Pulitzer Prize winning New York Times columnist Nicholas Kristof told a story yesterday afternoon to a packed audience in Statler Hall about two 15-year-old Cambodian girls trapped in the despairing shackles of prostitution. He had spoken to both of them for an article he was working on as a reporter and was struck by the fact that after his article ran, they would return to their lives of physical and emotional abuse.
“I had a great front page story and these girls were going to stay behind and die of AIDS,” he said.
So he made a call to the legal counsel at The New York Times and asked if the newspaper had a policy on purchasing human beings. “It turns out they didn’t!” he said to warm laughter from the audience. He bought the girls’ freedom for a total of $350.
“When you get a receipt for buying a human being, it’s a disgrace on our century,” he said.
Kristof, who was joined on stage by his wife, and Pulitzer Prize-winning journalist and Cornell Board of Trustees member Sheryl WuDunn ’81, continually walked a narrow line between journalist and activist.
While telling the stories of young women who have endured widespread abuse in third-world nations, they made a heart-tugging plea to end the violence. Their claim that their work to save young girls was “unusual” for journalists was one of many similar statements that defined the unique nature of their jobs.
Kristof and WuDunn’s appearance, part of the the 20th anniversary celebration of the President’s Council for Cornell Women, focused on what they called the century’s most pressing problem — the worldwide oppression of women. This is also the subject of Half the Sky, their bestselling book released last year.
Kristof described the common humanitarian abuses that continue today as “not just a tragedy, but a real opportunity to take squandered assets and turn them into resources for families and communities.”
In order to solve these problems, the columnist outlined four agenda items: ending of human trafficking, lowering maternal mortality rates, using microfinance to help women make their own living, and providing education for all.

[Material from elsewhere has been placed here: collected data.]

/-- Whether a report's cause is gone: its extent is resident, or its channel runs no sequence and is not disabled. -/
def reportOver (s : State) (r : Report) : Bool :=
  r.sent && r.sub.isNone && match findObj s r.oid with
  | none => false
  | some o =>
    if r.cause = 3 then residentAt o r.off
    else match (paOf o r.off).bind (dramChan (some o)) with
      | some (d, c) => !s.base.vbus.any (fun v => v.die == d && v.chan == c && (v.vseq.isSome || v.width == 3))
      | none => true

/-- CAUSE_RESOLVED: the base's resolved causes are dropped, each with a wake-up to the core; when none is left, a core
frozen for one goes on at the next GTC cycle at the unchanged SCC. -/
def execCauseResolved (core : Nat) (s : State) : Out :=
  .next (atCore s core (fun s =>
    let left := s.core.eng.reports.filter (fun r => !reportOver s r)
    let s := (s.core.eng.reports.filter (reportOver s)).foldl homeTells s
    let s := onEng s (fun e => { e with reports := left })
    if left.any (fun r => r.sent) then s
    else match s.core.eng.freeze with
      | some f => if f.cause = 3 ∨ f.cause = 4 then onEng s thawEng else s
      | none => s))

/-- A core that has a delivered report and is not frozen freezes again with its cause. -/
def refreeze (s : State) : State :=
  match s.core.eng.reports.find? (fun r => r.sent) with
  | none => s
  | some r => freezeCore s (reportFreeze s r)

/-- The bytes of an object that stand or fall with an offset: its extent's, or all that no extent covers. -/
def extRange (o : ObjEnt) (off : Nat) : Nat × Nat :=
  match extOf o off with
  | some (_, e, a) => (a, a + e.npg * 4096)
  | none => ((extEnds o.exts 0).getLastD 0, 2 ^ 64)

/-- The bytes of an object that the base gives up with a report: those of the extent, or of the granule with the
error. -/
def givenRange (s : State) (r : Report) : Nat × Nat :=
  if r.cause = 4 then (r.off / 256 * 256, r.off / 256 * 256 + 256)
  else ((findObj s r.oid).map (fun o => extRange o r.off)).getD (0, 2 ^ 64)

/-- The base gives up the cause of a command that is no copy: VSTG and a spill go on without their bytes in that
extent or granule; VLDG and SLFILL read again after the trap (19 R360, 15 R323, R325). BADADDR is the offset of the
first element, or byte, that is not written or not read (20 R364). -/
def giveUp (s : State) (r : Report) (sub : Nat) : State :=
  let x := givenRange s r
  let same := fun (e : Eng) (entry : BitVec 16) (job : Nat) (oid : BitVec 24) =>
    e == r.eng && entry == r.entry && job == r.job && oid == r.oid
  let lost := fun (t : Transit) => same t.eng t.entry t.job t.oid && t.off < x.2 && x.1 < t.off + t.len
  let gone := s.core.eng.transit.filter lost
  let first := word (gone.foldl (fun n t => min n (max t.off x.1)) r.off)
  let bad := match findJob s r.job with
    | some j => (match j.cmd with
      | .vstg _ _ _ _ t off | .vldg _ _ _ _ t off _ =>
        word (laneOff j t.val off (gone.foldl (fun n t => min n t.pos) r.pos / max 1 (tySize t.val)))
      | _ => first)
    | none => first
  let s := onJob s r.job (fun j => { j with
    perf := gone.foldl (fun l t => perfAdd l t.pos t.len) j.perf })
  let s := onEng s (fun e => { e with
    reports := e.reports.filter (fun q => !(same q.eng q.entry q.job q.oid && q.off < x.2 && x.1 ≤ q.off)),
    transit := e.transit.filter (fun t => !lost t) })
  raiseEFault s ⟨0x05, sub, r.eng, r.entry.toNat, r.step, bad⟩

/-- A delivered report that the base gives up, of a copy of a channel, or of another command: the copy engine's first,
then the matrix engine's, then the vector engine's (04 R99). -/
def givenUp (s : State) (p : Option (Fin 4) → Bool) : Option Report :=
  [Eng.copy, .matrix, .vector].findSome? (fun e => s.core.eng.reports.find? (fun r =>
    r.eng == e && r.sent && r.sub.isSome && p ((findJob s r.job).bind (fun j => chanOf j.cmd))))

/-- COPY_STOP: an unresolvable cause stops the copy and traps (06 R159). -/
def execCopyStop (core : Nat) (ch : Fin 4) (sub : Fin 4) (s : State) : Out :=
  .next (atCore s core (fun s =>
    match givenUp s (fun c => c == some ch) with
    | some r => match findJob s r.job with
      | some j => stopCopy s j 0x05 sub.val none r.step none
      | none => s
    | none => s))

/-! ## RESTART and DISCARD (06 R159) -/

/-- The stopped copy of a channel that CMD acts on: of several the one that issued first (DESIGN CHOICE, log entry 91).
-/
def stoppedJob (s : State) (ch : Fin 4) : Option (Job × Nat) :=
  s.core.eng.jobs.findSome? (fun j => if chanOf j.cmd == some ch && !j.done then j.stop.map (fun o => (j, o)) else none)

/-- The channel returns to RUN, also when another of its copies stands stopped (06 R159, DESIGN CHOICE, log entry 91). -/
def chanRun (s : State) (ch : Fin 4) : State :=
  onEng s (fun e => { e with chans := e.chans.set ch { e.chans[ch] with stopped := false, undel := 0 } })

/-- RESTART: the bytes from the stop are requested again; those of a local source stay held. -/
def restartOp (s : State) (ch : Fin 4) : State :=
  match stoppedJob s ch with
  | none => s
  | some (j, o) =>
    let s := chanRun (onJob s j.id (fun j => { j with stop := none, gran := none })) ch
    let again := fun (job pos : Nat) => isFar j && job == j.id && o ≤ pos
    onEng s (fun e => { e with
      pends := e.pends.map (fun p => if again p.job p.pos then { p with need := true, arrived := false } else p),
      transit := e.transit.map (fun t => if again t.job t.pos then { t with need := true } else t) })

/-- DISCARD: the bytes from the stop count as delivered with their old contents, and the copy completes. -/
def discardOp (s : State) (ch : Fin 4) : State :=
  match stoppedJob s ch with
  | none => s
  | some (j, o) =>
    let s := onJob s j.id (fun j =>
      { j with stop := none, step := j.nsteps, formed := j.nsteps, bcIn := true, bcOut := true, perf := [(0, j.npos)] })
    let s := onEng s (fun e => { e with
      pends := e.pends.filter (fun p => !(p.job == j.id && o ≤ p.pos)),
      transit := e.transit.filter (fun t => !(t.job == j.id && o ≤ t.pos)) })
    completeJob (chanRun s ch) j

/-- Whether a CMD write of 1 or 2 may act: kernel mode, in an engine trap (06 R151). -/
def cmdAllowed (s : State) : Bool := s.core.csr.mode && s.core.csr.engt

/-- RESTART, the CMD write of CHST. -/
def execRestart (ch : Fin 4) (s : State) : Out := .next (if cmdAllowed s then restartOp s ch else s)

/-- DISCARD, the CMD write of CHST. -/
def execDiscard (ch : Fin 4) (s : State) : Out := .next (if cmdAllowed s then discardOp s ch else s)

/-! ## Rings (01 R6 to R11) -/

/-- Whether a ring's engine has no command in progress and, when enabled, its ring has run out (01 R8). -/
def ringDrained (s : State) (e : Eng) : Bool :=
  let r := s.core.eng.rings[engIdx e]
  !s.core.eng.jobs.any (fun j => j.eng == e && !j.done) && (!r.en || r.head == r.tail)

/-- The ring after a write of RGCFG. -/
def ringOf (v : Word) : Ring :=
  let n := v.toNat
  ⟨n.testBit 31, max 4 (bitsOf n 27 24), bitsOf n 21 3 * 8, 0, 0, 0, true, 0, none⟩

Kristof described human trafficking as a “modern form of slavery,” drawing parallels between the two practices while highlighting some ways that human trafficking is more destructive than slavery of the 18th century. While approximately 80,000 slaves were transported per year via the transatlantic slave trade, more than 800,000 people cross international borders annually as a result of human trafficking, Kristof noted. Additionally, victims of the human slave trade today are often more at risk due to their relative disposability.
“One of the things that protected slaves to some degree was their commercial value. They were worth a lot of money,” Kristof said. “Slave owers did not want them to die.”
An 18th century slave would be worth approximately $40,000 today, while a prostitute in a country like India or Pakistan would be worth only a few hundred dollars, according to Kristof.
“That is why brothel owners do gouge out their eyes or kill them,” he said.
Maternal health is another issue high on Kristof’s humanitarian to do list. He said that maternal mortality claims the lives of more than 350,000 women every year in poorer countries, especially in nations where women are marginalized.
Kristof advocated that microfinance and education are two causes that can lead the way in ending gender inequity worldwide.
One of the “major market failures” in poorer countries, Kristof explained, stems from misconceptions about microfinance. “Microfinance is not only about micro-lending,” Kristof said. “One of the crucial elements of it is micro-savings — giving families the capacity to save money.”
While Kristof admitted that there is no “silver bullet in development,” he expounded on how activists today are learning more about the role education plays in global development.
“We’re learning about how managing menstruation is a way to keep girls in school” he said, citing an Oxford University study that found that giving girls pads decreased their school absenteeism by half.
With 30 minutes in the talk remaining, Kristof and WuDunn took their seats on stage, allowing members of the audience to guide the conversation in a question and answer session.
A 16-year-old girl who identified herself as being from Ithaca High School described the oppression she and her friends and family have suffered — a devastating critique on our own culture if we can not help our own citizens to achieve gender equality, she said.
“We’re not trying to prioritize. We’re just trying to say there are problems around the world that people don’t know about,” WuDunn said. “We are living in a globalized world.”
One questioner asked Kristof how he felt after he purchased the two Cambodian girls out of prostitution, considering that so many other girls in the same circumstances were left behind.
Kristof noted that he was planning to purchase two girls, but one was with a client at the time and he did not want to purchase her until she was done, so he picked an alternate girl he had also spoken with. To this day, he said he wonders what happened to that first girl who was in the wrong place at the wrong time, and therefore did not gain freedom.
“You just have to take reassurance in the changes you can make and the lives you can help even if you’re wary of the lives you can’t help,” he said.